(Data provided Opens)

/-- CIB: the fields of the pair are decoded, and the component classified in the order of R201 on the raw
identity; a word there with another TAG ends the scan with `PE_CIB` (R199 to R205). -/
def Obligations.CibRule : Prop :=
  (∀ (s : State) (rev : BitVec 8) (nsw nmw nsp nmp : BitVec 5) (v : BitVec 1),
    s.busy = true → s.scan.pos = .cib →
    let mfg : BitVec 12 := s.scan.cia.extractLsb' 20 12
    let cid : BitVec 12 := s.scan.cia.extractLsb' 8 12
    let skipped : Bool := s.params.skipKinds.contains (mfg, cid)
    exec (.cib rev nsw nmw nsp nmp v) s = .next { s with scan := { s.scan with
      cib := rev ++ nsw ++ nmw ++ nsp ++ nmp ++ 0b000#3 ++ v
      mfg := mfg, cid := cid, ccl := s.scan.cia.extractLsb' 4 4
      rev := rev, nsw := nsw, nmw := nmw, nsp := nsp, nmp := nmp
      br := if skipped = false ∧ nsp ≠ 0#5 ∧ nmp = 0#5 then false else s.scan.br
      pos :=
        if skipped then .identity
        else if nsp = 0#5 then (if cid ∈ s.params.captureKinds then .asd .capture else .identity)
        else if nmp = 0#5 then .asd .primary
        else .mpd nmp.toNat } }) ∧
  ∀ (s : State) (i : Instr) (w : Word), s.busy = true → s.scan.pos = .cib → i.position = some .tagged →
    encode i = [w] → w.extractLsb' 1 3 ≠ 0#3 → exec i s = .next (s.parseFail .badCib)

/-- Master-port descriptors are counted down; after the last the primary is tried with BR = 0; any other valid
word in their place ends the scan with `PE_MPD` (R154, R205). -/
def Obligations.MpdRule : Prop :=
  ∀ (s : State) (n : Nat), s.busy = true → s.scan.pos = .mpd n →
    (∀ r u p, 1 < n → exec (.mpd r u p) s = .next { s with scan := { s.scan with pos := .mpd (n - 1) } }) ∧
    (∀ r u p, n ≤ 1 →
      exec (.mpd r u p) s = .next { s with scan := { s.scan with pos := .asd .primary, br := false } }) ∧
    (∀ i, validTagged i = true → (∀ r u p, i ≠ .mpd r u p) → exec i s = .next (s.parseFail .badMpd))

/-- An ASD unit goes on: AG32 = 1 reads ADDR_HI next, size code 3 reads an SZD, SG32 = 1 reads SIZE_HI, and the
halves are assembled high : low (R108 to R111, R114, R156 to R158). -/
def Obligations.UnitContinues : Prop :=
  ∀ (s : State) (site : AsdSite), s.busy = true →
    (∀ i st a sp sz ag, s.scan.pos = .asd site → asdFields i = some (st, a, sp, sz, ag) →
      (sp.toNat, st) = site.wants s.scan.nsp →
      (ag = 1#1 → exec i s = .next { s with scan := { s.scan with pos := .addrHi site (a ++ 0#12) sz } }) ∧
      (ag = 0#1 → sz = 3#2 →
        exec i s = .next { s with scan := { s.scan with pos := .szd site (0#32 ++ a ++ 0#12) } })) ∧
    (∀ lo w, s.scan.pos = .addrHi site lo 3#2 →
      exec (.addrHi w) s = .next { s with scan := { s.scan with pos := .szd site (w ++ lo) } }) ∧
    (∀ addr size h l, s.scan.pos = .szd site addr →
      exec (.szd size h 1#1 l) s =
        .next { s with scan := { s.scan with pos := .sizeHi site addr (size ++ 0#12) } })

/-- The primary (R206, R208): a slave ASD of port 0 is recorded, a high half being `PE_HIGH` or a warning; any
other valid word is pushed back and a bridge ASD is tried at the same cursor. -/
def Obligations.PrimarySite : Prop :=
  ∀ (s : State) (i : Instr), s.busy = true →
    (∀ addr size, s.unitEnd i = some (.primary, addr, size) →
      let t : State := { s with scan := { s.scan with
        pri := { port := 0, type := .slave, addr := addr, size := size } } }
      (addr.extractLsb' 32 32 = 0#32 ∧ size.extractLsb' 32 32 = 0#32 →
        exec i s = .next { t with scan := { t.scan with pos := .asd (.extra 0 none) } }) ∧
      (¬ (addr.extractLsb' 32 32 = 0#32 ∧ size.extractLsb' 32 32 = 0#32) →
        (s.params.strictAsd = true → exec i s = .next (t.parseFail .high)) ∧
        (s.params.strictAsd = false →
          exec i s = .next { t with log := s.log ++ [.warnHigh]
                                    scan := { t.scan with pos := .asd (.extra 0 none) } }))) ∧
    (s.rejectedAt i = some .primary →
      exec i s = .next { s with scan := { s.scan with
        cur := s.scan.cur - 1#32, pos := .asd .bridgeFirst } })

(Data provided Closes)

### Directions for this task
Everything from the first line of the material through the line containing "exec (.cib rev" is to be printed exactly; lines after that are to be left out.

### Response
/-- CIB: the fields of the pair are decoded, and the component classified in the order of R201 on the raw
identity; a word there with another TAG ends the scan with `PE_CIB` (R199 to R205). -/
def Obligations.CibRule : Prop :=
  (∀ (s : State) (rev : BitVec 8) (nsw nmw nsp nmp : BitVec 5) (v : BitVec 1),
    s.busy = true → s.scan.pos = .cib →
    let mfg : BitVec 12 := s.scan.cia.extractLsb' 20 12
    let cid : BitVec 12 := s.scan.cia.extractLsb' 8 12
    let skipped : Bool := s.params.skipKinds.contains (mfg, cid)
    exec (.cib rev nsw nmw nsp nmp v) s = .next { s with scan := { s.scan with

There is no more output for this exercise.